Les parties ont été avisées à l’issue des débats que l’arrêt serait prononcé par sa mise à disposition au greffe
GREFFIER LORS DES DÉBATS : Karine Mavel
GREFFIER LORS DU DELIBERE : Marlène Tocco
COMPOSITION DE LA COUR LORS DU DÉLIBÉRÉ
Déborah Bohée, présidente de chambre
Pauline Mimiague, conseiller
Carole Catteau, conseiller
ARRÊT CONTRADICTOIRE prononcé publiquement par mise à disposition au greffe le 9 avril 2026 (date indiquée à l’issue des débats) et signé par Déborah Bohée, présidente et Marlène Tocco, greffier, auquel la minute a été remise par le magistrat signataire.
ORDONNANCE DE CLÔTURE DU : 7 janvier 2026
****
EXPOSE DES FAITS ET DU LITIGE
Par acte notarié du 30 mars 2016, la société Heineken entreprise (ci-après la société Heineken) s’est portée caution solidaire de la SARL [Adresse 3], exploitant un fonds de commerce, pour le remboursement d’un prêt consenti par la banque CIC Est d’un montant de 40 150 euros.
Aux termes du même acte, M. [P] [R], gérant de la société [Adresse 3], s’est porté caution solidaire de la société pour les sommes qu’elle pourrait devoir à la société Heineken dans la limite de 48 180 euros couvrant les sommes en principal, intérêts, frais et accessoires.

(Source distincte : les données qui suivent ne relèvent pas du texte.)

/-! ## State at entry (R38, R97) -/

/-- Bytes of a local memory read as zero, with no poison and every full-empty bit empty (R85). -/
def clearLocal (s : State) (flat n : Nat) : State :=
  { s with mem := Mem.clear s.mem flat n
           full := s.full.filter (fun w => decide (4 * w < flat) || decide (flat + n ≤ 4 * w))
           poison := s.poison.filter (fun w => decide (4 * w < flat) || decide (flat + n ≤ 4 * w)) }
/-- The coordinates of a shard in the spatial levels, in table order (R37, R38). -/
def coords (l : List Nat) (i : Nat) : List Nat :=
  (l.foldr (fun e (acc : List Nat × Nat) => ((if e = 0 then 0 else acc.2 % e) :: acc.1, if e = 0 then acc.2 else acc.2 / e)) ([], i)).1
/-- The x registers of a strand at entry: its shard's index, the shards of its group, the KiB of a part, and its position. -/
def entryRegs (kn : Kernel) (shard shardsIn pos : Nat) : Vector Dword 32 :=
  let q (n : Nat) : Dword := BitVec.ofNat 64 n
  let sp := (kn.levels.filter (fun v => v.kind != 2)).map (·.extent)
  let tp := (kn.levels.filter (fun v => v.kind == 2)).map (·.extent)
  let cs := coords sp shard
  Vector.ofFn (fun (i : Fin 32) =>
    match i.val with
    | 9 => q (if kn.res.trio then 1 else shardsIn)
    | 10 => kn.record.args
    | 11 => q shard
    | 18 => q (if kn.res.trio then 0 else pos * kn.res.spadKib * 1024)
    | 19 => q pos
    | n => if 12 ≤ n ∧ n ≤ 17 then q (cs.getD (n - 12) 0) else if 20 ≤ n ∧ n ≤ 23 then q (tp.getD (n - 20) 0) else 0)
/-- The address of a process-table entry (R491). -/
def processAt (s : State) (a : BitVec 16) : Nat := (s.dev.ptthi ++ s.dev.pttlo ++ (0 : BitVec 12)).toNat % 2 ^ 52 + 8 * a.toNat
/-- What the process table gives a strand at placement (R491): the base of its page table, where its entry could be read,
and the cause that its first fetch takes. -/
def processEntry (s : State) (a : BitVec 16) : Option (BitVec 36) × Option Cause :=
  let pa := processAt s a
  if hostShared s a then (none, none)
  else if !reachable s pa then (none, some .memTimeout)
  else
    match homeRead s pa 8 with
    | none => (none, some .memPoison)
    | some n =>
      (some (BitVec.ofNat 36 (n / 2 ^ 16)),
       if !n.testBit 0 then some .pageNotPresent else if n / 2 ^ 52 != 0 || n / 2 % 2 ^ 15 != 0 then some .pageProtection else none)
/-- A strand as it stands at its first instruction (R97, R38): what the table does not name keeps the value it had. The value of
PTBASE is free where the process table gives none (assumption 4). -/
def entryStrand (old : Strand) (kn : Kernel) (pl : Place) (x : Vector Dword 32) (win : Nat × Nat) (pt : Option (BitVec 36) × Option Cause) (free : BitVec 36) : Strand :=
  let t : Strand :=
    { x := x, pc := kn.entry, level := .user, status := .running, vslip := 2, place := some pl
      e := { vec := old.e.vec, scratch := old.e.scratch, asid := kn.asid, ptbase := pt.1.getD free
             chainPc := old.e.chainPc.map (· &&& ~~~1), chainSt := old.e.chainSt
             vwin := BitVec.ofNat 2 (win.2 / 8 - 1) ++ BitVec.ofNat 6 win.1 }
      f := old.f, strandid := old.strandid, ptFault := pt.2 }
  t.setSeed (BitVec.ofNat 64 pl.shard)
/-- Barrier n of a new group of a kernel (R411, R417): it joins a link of its cluster, where there is one. -/
def joinLinks (s : State) (kernel core : Nat) (n : Nat) : Sparse Barrier :=
  if n < 512 then []
  else (upFrom 448 64).filterMap (fun b =>
    (s.groups.findSome? (fun p =>
      if p.2.kernel = kernel ∧ clusterOf p.2.core = clusterOf core ∧ b < p.2.barCount ∧ (p.2.bar b).link then some (p.2.bar b) else none)).map
      (fun x => (b, { x with shown := none })))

Des échéances de prêt impayées n’ont pas été régularisées par la société [Adresse 3].
Le 20 janvier 2017, la déchéance du terme a été prononcée et la banque CIC a appelé la société Heineken, en sa qualité de caution, à régulariser le solde du prêt en lieu et place de la société [Adresse 3] ; la banque CIC lui a alors délivré une quittance subrogative.
Par jugement en date du 11 septembre 2019, le tribunal de commerce de Douai a prononcé la résolution du plan de continuation de la société [Adresse 3] et a prononcé sa liquidation judiciaire.
La société Heineken a déclaré à son passif sa créance le 29 octobre 2019 et cette dernière a été admise à titre privilégié pour 37 121,67 euros.
Le 4 mars 2021, la société Heineken a mise en demeure M. [P] [R] en sa qualité de caution de lui payer la créance de la société [Adresse 3]. Cette créance a été actualisée au 28 mai 2021 à la somme de 40 930,18 euros.
Sans paiement de la part de M. [R], la société Heineken l’a fait assigner devant le juge des référés du tribunal de commerce de Douai le 20 juillet 2021.
Par ordonnance réputée contradictoire en date du 3 septembre 2021 dont appel, le juge des référés du tribunal de commerce de Douai a rendu la décision suivante :
— condamnons M. [P] [R] au paiement à titre de provision à la société Heineken de 37 084,41 euros outre intérêts au taux de 4,75% l’an à compter du 28 mai 2021, date d’actualisation de la créance, ainsi qu’une somme de 3 845,77 euros au titre des intérêts ayant déjà couru ;
— disons que tout paiement non intégral s’imputera d’abord sur les intérêts conformément aux dispositions de l’article 1343-1 du code civil ;
— disons que les intérêts dus pour au moins une année entière produiront eux-mêmes intérêts conformément aux dispositions de l’article 1343-2 du code civil ;
— condamnons M. [P] [R] à payer à la société Heineken Entreprise une indemnité de 1 500 euros au visa de l’article 700 du code de procédure civile ;
— condamnons M. [P] [R] à supporter la charge des dépens ;
— liquidons les dépens à la somme de 40,66 euros.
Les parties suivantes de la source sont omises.